- Your task
After finding the line with "log 50). -/" in the data below, set down exactly each line through the one with "put ((s.cue.run.map (·.steps.length)).getD", inclusive, and stop there.

(Records from a dataset)

»»

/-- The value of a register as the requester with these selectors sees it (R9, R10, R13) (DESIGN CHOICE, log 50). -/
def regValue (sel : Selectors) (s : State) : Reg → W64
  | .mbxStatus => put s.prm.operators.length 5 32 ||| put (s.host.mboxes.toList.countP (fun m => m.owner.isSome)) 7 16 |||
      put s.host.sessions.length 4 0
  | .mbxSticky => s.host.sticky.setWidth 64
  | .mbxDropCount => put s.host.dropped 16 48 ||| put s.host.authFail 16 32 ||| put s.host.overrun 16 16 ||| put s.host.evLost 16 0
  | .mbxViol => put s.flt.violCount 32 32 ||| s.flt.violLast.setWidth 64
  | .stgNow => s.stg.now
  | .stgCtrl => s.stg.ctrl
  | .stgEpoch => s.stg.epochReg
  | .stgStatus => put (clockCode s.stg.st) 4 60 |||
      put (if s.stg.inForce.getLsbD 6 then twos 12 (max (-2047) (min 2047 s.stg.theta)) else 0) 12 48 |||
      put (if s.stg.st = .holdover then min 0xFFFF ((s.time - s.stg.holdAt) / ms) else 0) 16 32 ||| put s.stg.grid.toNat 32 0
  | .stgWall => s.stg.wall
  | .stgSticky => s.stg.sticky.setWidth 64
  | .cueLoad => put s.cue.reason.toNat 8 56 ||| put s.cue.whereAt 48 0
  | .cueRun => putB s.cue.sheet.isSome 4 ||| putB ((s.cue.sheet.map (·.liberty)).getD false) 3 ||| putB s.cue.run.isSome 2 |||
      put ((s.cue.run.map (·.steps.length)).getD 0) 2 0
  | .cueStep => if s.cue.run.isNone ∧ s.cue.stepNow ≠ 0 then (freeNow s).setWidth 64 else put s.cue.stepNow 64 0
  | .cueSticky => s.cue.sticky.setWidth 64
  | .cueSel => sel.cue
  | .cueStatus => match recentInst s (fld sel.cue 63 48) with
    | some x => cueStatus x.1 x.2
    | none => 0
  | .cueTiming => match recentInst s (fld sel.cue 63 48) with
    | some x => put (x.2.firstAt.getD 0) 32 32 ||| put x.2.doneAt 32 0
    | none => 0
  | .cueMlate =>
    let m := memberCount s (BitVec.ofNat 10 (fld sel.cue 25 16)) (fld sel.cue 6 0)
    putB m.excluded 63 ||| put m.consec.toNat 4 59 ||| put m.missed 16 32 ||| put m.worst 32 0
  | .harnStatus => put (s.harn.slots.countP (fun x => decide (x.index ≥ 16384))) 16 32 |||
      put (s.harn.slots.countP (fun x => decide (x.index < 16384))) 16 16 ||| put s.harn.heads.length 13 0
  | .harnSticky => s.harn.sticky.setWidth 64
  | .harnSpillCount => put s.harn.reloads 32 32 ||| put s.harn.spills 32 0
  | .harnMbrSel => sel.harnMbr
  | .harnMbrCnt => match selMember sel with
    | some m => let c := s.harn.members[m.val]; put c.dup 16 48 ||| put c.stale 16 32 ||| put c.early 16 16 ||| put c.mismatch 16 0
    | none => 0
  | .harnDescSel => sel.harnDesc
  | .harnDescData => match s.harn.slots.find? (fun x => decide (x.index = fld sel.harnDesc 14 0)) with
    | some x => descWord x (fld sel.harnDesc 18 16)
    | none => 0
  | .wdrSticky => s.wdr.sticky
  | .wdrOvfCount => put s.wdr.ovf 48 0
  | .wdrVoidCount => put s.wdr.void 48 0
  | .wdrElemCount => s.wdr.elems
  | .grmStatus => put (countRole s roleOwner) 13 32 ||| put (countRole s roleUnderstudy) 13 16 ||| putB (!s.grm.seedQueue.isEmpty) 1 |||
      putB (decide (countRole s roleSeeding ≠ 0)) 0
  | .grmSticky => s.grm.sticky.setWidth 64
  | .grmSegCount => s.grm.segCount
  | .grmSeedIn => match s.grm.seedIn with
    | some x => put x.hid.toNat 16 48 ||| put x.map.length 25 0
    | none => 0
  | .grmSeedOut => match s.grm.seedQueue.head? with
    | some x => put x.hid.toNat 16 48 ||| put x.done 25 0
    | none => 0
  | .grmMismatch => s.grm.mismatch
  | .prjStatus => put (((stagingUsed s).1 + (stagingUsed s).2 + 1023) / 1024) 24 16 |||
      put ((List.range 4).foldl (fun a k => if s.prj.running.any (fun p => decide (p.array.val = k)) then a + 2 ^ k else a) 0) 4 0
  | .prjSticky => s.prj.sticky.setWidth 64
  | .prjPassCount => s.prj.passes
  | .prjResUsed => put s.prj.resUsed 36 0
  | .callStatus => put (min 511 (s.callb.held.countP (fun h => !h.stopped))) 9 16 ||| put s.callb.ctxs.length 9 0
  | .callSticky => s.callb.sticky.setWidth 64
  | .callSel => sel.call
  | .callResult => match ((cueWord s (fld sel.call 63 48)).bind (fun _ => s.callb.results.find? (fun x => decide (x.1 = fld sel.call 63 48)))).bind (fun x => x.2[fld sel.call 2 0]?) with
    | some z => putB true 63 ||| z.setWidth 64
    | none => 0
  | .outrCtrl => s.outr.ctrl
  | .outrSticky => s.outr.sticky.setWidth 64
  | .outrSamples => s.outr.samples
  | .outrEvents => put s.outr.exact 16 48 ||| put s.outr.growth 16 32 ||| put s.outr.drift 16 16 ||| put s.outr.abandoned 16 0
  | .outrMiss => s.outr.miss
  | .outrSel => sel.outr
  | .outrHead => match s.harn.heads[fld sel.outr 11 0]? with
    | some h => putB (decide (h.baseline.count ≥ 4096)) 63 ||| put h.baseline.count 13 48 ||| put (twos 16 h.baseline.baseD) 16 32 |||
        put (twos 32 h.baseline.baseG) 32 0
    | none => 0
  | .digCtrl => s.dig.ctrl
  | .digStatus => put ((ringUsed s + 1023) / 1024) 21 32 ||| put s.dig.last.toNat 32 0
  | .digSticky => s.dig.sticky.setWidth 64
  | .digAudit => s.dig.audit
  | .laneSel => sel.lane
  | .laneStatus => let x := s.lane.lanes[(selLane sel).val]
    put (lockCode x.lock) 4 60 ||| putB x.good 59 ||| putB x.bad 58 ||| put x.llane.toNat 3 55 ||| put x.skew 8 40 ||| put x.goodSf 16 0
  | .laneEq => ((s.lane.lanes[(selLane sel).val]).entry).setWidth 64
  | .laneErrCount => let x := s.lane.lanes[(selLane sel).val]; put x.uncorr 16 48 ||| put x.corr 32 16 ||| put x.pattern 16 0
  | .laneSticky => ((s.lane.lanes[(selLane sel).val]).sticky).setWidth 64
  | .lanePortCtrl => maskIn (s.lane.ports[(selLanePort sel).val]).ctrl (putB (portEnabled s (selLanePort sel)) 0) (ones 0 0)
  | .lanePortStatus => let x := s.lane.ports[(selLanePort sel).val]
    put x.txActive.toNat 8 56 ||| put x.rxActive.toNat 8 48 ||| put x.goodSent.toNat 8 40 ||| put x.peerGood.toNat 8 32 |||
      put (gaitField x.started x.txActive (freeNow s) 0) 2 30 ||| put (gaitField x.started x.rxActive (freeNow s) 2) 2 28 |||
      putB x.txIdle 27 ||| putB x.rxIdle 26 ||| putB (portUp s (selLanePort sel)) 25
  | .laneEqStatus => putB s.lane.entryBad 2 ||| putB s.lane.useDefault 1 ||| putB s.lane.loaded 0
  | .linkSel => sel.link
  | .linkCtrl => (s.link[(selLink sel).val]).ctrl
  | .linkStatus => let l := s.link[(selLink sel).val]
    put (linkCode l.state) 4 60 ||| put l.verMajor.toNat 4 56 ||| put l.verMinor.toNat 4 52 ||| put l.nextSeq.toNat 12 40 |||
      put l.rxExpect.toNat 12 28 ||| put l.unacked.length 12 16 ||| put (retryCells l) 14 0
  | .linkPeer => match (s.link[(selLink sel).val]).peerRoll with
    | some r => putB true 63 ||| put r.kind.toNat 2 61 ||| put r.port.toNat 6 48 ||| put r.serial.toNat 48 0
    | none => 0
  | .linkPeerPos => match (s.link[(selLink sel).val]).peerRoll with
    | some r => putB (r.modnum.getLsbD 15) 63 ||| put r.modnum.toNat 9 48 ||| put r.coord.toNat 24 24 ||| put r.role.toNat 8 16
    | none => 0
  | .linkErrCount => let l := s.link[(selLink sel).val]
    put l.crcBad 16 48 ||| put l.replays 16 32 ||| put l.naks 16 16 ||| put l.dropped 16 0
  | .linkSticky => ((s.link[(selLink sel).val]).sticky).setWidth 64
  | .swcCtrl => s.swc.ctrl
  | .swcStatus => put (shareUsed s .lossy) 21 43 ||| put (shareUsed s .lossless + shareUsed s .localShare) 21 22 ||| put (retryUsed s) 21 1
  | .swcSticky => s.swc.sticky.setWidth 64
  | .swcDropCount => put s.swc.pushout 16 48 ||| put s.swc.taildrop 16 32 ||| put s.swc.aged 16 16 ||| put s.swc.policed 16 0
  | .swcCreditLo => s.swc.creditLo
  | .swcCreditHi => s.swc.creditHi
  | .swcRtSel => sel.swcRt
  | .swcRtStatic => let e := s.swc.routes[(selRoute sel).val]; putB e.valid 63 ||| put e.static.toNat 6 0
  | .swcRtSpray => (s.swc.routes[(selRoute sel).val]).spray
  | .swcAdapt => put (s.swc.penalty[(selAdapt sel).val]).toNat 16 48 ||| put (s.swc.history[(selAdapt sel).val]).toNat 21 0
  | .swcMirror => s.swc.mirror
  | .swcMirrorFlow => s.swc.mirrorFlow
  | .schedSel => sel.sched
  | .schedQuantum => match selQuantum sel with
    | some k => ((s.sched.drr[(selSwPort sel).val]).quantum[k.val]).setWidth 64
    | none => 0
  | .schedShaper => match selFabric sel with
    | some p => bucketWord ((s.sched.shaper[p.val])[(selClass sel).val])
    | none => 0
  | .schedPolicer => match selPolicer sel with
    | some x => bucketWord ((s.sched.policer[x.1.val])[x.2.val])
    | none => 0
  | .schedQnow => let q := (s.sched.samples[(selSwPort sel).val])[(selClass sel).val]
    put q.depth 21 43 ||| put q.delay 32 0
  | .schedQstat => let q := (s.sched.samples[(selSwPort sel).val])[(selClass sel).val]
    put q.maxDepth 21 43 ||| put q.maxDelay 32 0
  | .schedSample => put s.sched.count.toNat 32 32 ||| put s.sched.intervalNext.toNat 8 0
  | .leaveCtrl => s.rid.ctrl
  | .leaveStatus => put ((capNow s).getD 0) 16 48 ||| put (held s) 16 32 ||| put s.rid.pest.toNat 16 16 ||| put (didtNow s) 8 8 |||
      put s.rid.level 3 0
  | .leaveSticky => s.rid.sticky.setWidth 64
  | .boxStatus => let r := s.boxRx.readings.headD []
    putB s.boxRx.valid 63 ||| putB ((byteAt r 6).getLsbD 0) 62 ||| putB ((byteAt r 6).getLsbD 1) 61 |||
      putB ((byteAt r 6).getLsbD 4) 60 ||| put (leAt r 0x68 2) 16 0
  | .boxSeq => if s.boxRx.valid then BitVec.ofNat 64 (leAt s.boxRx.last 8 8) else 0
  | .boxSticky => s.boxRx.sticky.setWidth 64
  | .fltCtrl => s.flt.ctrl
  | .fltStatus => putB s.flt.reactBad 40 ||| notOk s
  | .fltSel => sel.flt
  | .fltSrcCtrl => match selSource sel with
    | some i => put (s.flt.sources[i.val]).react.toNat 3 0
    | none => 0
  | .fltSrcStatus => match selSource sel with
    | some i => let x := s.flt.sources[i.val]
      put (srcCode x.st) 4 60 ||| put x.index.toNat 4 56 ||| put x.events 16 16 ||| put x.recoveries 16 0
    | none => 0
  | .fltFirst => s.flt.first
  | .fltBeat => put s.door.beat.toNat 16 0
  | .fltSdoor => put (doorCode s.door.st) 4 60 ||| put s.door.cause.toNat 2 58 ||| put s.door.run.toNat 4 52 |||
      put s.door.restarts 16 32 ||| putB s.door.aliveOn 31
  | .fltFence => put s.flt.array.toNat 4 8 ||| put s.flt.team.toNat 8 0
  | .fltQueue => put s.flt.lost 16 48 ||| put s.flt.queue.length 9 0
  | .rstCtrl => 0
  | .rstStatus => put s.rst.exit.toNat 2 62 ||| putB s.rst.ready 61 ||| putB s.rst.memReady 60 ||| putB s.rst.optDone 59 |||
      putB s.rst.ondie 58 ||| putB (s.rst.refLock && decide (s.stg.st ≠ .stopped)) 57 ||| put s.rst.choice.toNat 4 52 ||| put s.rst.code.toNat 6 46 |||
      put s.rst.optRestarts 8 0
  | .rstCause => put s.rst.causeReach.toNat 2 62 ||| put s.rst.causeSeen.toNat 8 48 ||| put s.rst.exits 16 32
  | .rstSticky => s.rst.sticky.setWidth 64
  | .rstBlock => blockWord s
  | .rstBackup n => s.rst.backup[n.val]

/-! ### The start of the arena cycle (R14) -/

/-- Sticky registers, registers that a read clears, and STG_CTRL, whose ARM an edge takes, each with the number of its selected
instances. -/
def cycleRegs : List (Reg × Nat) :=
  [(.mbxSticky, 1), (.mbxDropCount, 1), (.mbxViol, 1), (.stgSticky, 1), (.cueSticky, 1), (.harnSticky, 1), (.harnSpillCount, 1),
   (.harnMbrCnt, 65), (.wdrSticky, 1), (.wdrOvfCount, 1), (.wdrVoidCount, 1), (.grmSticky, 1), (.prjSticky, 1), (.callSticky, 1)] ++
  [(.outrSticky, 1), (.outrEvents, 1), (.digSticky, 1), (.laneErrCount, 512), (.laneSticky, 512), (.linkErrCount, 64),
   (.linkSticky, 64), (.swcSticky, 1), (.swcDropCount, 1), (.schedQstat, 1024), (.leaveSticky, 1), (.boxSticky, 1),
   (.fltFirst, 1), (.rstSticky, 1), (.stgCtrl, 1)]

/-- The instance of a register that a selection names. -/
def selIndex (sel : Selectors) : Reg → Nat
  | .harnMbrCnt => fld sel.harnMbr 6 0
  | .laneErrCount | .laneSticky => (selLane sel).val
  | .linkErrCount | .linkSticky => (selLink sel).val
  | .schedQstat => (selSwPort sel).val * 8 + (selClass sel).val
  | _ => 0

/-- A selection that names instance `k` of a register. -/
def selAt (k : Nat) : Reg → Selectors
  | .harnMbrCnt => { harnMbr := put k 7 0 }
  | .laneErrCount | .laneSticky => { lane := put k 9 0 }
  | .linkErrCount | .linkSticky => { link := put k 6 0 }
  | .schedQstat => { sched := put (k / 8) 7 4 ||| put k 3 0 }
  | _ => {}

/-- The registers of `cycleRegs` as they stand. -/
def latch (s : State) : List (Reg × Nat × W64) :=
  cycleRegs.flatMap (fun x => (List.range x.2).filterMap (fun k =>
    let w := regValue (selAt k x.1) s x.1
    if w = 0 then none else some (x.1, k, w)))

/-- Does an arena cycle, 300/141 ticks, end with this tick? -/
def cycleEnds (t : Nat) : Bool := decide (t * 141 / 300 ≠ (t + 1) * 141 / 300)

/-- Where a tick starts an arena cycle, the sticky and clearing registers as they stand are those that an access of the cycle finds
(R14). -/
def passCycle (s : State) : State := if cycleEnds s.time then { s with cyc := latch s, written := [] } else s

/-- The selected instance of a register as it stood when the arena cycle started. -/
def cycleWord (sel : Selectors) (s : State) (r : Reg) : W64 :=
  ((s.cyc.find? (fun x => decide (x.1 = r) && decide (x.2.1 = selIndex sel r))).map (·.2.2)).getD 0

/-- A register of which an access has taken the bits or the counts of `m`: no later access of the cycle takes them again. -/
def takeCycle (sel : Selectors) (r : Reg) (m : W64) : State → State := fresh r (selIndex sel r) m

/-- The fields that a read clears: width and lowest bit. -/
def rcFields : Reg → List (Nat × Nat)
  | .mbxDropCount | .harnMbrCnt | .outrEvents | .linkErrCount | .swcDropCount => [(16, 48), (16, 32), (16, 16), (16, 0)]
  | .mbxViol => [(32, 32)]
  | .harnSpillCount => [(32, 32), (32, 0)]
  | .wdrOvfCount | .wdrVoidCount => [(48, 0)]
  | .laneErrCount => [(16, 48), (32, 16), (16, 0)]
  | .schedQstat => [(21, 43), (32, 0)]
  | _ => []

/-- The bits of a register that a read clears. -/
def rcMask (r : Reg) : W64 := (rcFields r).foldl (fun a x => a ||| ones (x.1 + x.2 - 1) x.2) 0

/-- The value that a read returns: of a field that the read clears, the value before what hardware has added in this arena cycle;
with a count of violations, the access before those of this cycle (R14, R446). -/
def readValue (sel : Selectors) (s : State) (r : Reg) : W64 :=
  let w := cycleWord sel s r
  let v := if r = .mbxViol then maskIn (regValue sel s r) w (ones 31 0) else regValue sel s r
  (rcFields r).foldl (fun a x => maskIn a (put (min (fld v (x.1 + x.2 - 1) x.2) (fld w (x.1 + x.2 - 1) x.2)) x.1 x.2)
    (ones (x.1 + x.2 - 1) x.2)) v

««
»»

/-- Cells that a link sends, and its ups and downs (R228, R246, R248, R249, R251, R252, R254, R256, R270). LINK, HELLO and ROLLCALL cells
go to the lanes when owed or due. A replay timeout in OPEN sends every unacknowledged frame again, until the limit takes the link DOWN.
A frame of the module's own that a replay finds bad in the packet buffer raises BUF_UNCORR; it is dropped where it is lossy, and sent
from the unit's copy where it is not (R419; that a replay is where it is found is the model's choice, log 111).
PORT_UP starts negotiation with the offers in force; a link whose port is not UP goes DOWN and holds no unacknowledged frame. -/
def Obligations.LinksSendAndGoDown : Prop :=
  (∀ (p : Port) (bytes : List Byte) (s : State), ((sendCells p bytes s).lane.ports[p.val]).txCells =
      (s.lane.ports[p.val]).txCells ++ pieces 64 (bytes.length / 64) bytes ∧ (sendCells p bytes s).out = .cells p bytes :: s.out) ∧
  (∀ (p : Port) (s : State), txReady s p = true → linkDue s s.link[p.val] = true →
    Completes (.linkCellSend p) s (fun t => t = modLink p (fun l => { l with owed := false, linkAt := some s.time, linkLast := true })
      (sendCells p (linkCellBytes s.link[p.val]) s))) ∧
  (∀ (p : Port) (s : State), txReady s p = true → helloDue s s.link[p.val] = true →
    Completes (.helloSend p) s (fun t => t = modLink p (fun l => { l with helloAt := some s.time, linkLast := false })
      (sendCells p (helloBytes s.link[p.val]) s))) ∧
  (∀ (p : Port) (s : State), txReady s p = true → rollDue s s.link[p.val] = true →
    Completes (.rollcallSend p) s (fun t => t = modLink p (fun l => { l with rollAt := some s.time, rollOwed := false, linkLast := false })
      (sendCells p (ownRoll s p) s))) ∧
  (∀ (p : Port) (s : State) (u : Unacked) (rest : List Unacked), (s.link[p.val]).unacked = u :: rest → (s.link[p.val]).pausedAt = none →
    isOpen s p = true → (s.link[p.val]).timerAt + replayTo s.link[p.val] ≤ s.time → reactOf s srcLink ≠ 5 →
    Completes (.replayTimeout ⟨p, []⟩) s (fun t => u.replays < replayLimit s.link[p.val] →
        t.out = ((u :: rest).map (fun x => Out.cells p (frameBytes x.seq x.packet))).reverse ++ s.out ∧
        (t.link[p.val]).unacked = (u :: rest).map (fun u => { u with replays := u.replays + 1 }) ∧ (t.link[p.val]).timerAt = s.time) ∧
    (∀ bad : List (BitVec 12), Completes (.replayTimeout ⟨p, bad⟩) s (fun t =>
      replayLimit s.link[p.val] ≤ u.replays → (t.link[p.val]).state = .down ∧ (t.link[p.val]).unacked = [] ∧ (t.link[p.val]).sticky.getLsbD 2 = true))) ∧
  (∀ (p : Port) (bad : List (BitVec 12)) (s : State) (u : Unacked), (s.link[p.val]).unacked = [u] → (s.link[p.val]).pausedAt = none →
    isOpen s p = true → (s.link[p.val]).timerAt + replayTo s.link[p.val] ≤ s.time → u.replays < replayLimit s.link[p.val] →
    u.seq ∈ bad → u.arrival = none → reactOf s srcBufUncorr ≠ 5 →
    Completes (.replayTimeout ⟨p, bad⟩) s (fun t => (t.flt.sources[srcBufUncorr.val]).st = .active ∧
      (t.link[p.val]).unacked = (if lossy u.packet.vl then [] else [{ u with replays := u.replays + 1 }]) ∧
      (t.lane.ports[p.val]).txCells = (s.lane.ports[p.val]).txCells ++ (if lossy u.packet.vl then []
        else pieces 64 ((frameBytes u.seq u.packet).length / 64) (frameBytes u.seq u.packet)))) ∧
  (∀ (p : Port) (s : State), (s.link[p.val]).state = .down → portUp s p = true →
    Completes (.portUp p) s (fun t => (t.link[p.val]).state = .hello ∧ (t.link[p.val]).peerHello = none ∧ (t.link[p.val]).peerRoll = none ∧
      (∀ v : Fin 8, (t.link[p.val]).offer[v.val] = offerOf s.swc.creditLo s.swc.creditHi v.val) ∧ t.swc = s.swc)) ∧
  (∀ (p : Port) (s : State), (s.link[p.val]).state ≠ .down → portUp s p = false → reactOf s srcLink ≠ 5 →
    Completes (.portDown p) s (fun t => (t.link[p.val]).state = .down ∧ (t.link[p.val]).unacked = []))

««

- Result of this exercise
/-- The value of a register as the requester with these selectors sees it (R9, R10, R13) (DESIGN CHOICE, log 50). -/
def regValue (sel : Selectors) (s : State) : Reg → W64
  | .mbxStatus => put s.prm.operators.length 5 32 ||| put (s.host.mboxes.toList.countP (fun m => m.owner.isSome)) 7 16 |||
      put s.host.sessions.length 4 0
  | .mbxSticky => s.host.sticky.setWidth 64
  | .mbxDropCount => put s.host.dropped 16 48 ||| put s.host.authFail 16 32 ||| put s.host.overrun 16 16 ||| put s.host.evLost 16 0
  | .mbxViol => put s.flt.violCount 32 32 ||| s.flt.violLast.setWidth 64
  | .stgNow => s.stg.now
  | .stgCtrl => s.stg.ctrl
  | .stgEpoch => s.stg.epochReg
  | .stgStatus => put (clockCode s.stg.st) 4 60 |||
      put (if s.stg.inForce.getLsbD 6 then twos 12 (max (-2047) (min 2047 s.stg.theta)) else 0) 12 48 |||
      put (if s.stg.st = .holdover then min 0xFFFF ((s.time - s.stg.holdAt) / ms) else 0) 16 32 ||| put s.stg.grid.toNat 32 0
  | .stgWall => s.stg.wall
  | .stgSticky => s.stg.sticky.setWidth 64
  | .cueLoad => put s.cue.reason.toNat 8 56 ||| put s.cue.whereAt 48 0
  | .cueRun => putB s.cue.sheet.isSome 4 ||| putB ((s.cue.sheet.map (·.liberty)).getD false) 3 ||| putB s.cue.run.isSome 2 |||
      put ((s.cue.run.map (·.steps.length)).getD 0) 2 0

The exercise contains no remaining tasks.